/-! ## `Mod.collOf` -/

@[simp] theorem Mod.collOf_regs (m : Mod) (f : Coll → Coll) : (m.collOf f).regs = m.regs := rfl
@[simp] theorem Mod.collOf_live (m : Mod) (f : Coll → Coll) : (m.collOf f).live = m.live := rfl
@[simp] theorem Mod.collOf_gaps (m : Mod) (f : Coll → Coll) : (m.collOf f).gaps = m.gaps := rfl
@[simp] theorem Mod.collOf_resets (m : Mod) (f : Coll → Coll) : (m.collOf f).resets = m.resets := rfl
@[simp] theorem Mod.collOf_mem (m : Mod) (f : Coll → Coll) : (m.collOf f).mem = m.mem := rfl
@[simp] theorem Mod.collOf_heldWrites (m : Mod) (f : Coll → Coll) : (m.collOf f).heldWrites = m.heldWrites := rfl
@[simp] theorem Mod.collOf_accReq (m : Mod) (f : Coll → Coll) : (m.collOf f).accReq = m.accReq := rfl
@[simp] theorem Mod.collOf_arbs (m : Mod) (f : Coll → Coll) : (m.collOf f).arbs = m.arbs := rfl
@[simp] theorem Mod.collOf_flash (m : Mod) (f : Coll → Coll) : (m.collOf f).flash = m.flash := rfl
@[simp] theorem Mod.collOf_doms (m : Mod) (f : Coll → Coll) : (m.collOf f).doms = m.doms := rfl
@[simp] theorem Mod.collOf_recov (m : Mod) (f : Coll → Coll) : (m.collOf f).recov = m.recov := rfl
@[simp] theorem Mod.collOf_sp (m : Mod) (f : Coll → Coll) : (m.collOf f).sp = m.sp := rfl
@[simp] theorem Mod.collOf_power (m : Mod) (f : Coll → Coll) : (m.collOf f).power = m.power := rfl
@[simp] theorem Mod.collOf_boot (m : Mod) (f : Coll → Coll) : (m.collOf f).boot = m.boot := rfl
@[simp] theorem Mod.collOf_mgmt (m : Mod) (f : Coll → Coll) : (m.collOf f).mgmt = m.mgmt := rfl
@[simp] theorem Mod.collOf_queues (m : Mod) (f : Coll → Coll) : (m.collOf f).queues = m.queues := rfl
@[simp] theorem Mod.collOf_reqs (m : Mod) (f : Coll → Coll) : (m.collOf f).reqs = m.reqs := rfl
@[simp] theorem Mod.collOf_arrs (m : Mod) (f : Coll → Coll) : (m.collOf f).arrs = m.arrs := rfl
@[simp] theorem Mod.collOf_fen (m : Mod) (f : Coll → Coll) : (m.collOf f).fen = m.fen := rfl
@[simp] theorem Mod.collOf_stalk (m : Mod) (f : Coll → Coll) : (m.collOf f).stalk = m.stalk := rfl
@[simp] theorem Mod.collOf_memside (m : Mod) (f : Coll → Coll) : (m.collOf f).memside = m.memside := rfl
@[simp] theorem Mod.collOf_health (m : Mod) (f : Coll → Coll) : (m.collOf f).health = m.health := rfl
@[simp] theorem Mod.collOf_upd (m : Mod) (f : Coll → Coll) : (m.collOf f).upd = m.upd := rfl
@[simp] theorem Mod.collOf_steps (m : Mod) (f : Coll → Coll) : (m.collOf f).steps = m.steps := rfl
@[simp] theorem Mod.collOf_ports (m : Mod) (f : Coll → Coll) : (m.collOf f).ports = m.ports := rfl
@[simp] theorem Mod.collOf_router (m : Mod) (f : Coll → Coll) : (m.collOf f).router = m.router := rfl
@[simp] theorem Mod.collOf_coll (m : Mod) (f : Coll → Coll) : (m.collOf f).coll = f m.coll := rfl
@[simp] theorem Mod.collOf_vine (m : Mod) (f : Coll → Coll) : (m.collOf f).vine = m.vine := rfl
@[simp] theorem Mod.collOf_dup (m : Mod) (f : Coll → Coll) : (m.collOf f).dup = m.dup := rfl
@[simp] theorem Mod.collOf_ledger (m : Mod) (f : Coll → Coll) : (m.collOf f).ledger = m.ledger := rfl
@[simp] theorem Mod.collOf_ckpt (m : Mod) (f : Coll → Coll) : (m.collOf f).ckpt = m.ckpt := rfl
@[simp] theorem Mod.collOf_test (m : Mod) (f : Coll → Coll) : (m.collOf f).test = m.test := rfl
@[simp] theorem Mod.collOf_trace (m : Mod) (f : Coll → Coll) : (m.collOf f).trace = m.trace := rfl
@[simp] theorem Mod.collOf_free (m : Mod) (f : Coll → Coll) : (m.collOf f).free = m.free := rfl
@[simp] theorem Mod.collOf_rd (m : Mod) (f : Coll → Coll) (o : Nat) : (m.collOf f).rd o = m.rd o := rfl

◆ YOUR GOAL
Reproduce exactly the section above that begins at the line containing "m.accReq := rfl" and ends at the line containing "m.queues := rfl", leaving out all other lines.

◆ TASK RESPONSE
@[simp] theorem Mod.collOf_accReq (m : Mod) (f : Coll → Coll) : (m.collOf f).accReq = m.accReq := rfl
@[simp] theorem Mod.collOf_arbs (m : Mod) (f : Coll → Coll) : (m.collOf f).arbs = m.arbs := rfl
@[simp] theorem Mod.collOf_flash (m : Mod) (f : Coll → Coll) : (m.collOf f).flash = m.flash := rfl
@[simp] theorem Mod.collOf_doms (m : Mod) (f : Coll → Coll) : (m.collOf f).doms = m.doms := rfl
@[simp] theorem Mod.collOf_recov (m : Mod) (f : Coll → Coll) : (m.collOf f).recov = m.recov := rfl
@[simp] theorem Mod.collOf_sp (m : Mod) (f : Coll → Coll) : (m.collOf f).sp = m.sp := rfl
@[simp] theorem Mod.collOf_power (m : Mod) (f : Coll → Coll) : (m.collOf f).power = m.power := rfl
@[simp] theorem Mod.collOf_boot (m : Mod) (f : Coll → Coll) : (m.collOf f).boot = m.boot := rfl
@[simp] theorem Mod.collOf_mgmt (m : Mod) (f : Coll → Coll) : (m.collOf f).mgmt = m.mgmt := rfl
@[simp] theorem Mod.collOf_queues (m : Mod) (f : Coll → Coll) : (m.collOf f).queues = m.queues := rfl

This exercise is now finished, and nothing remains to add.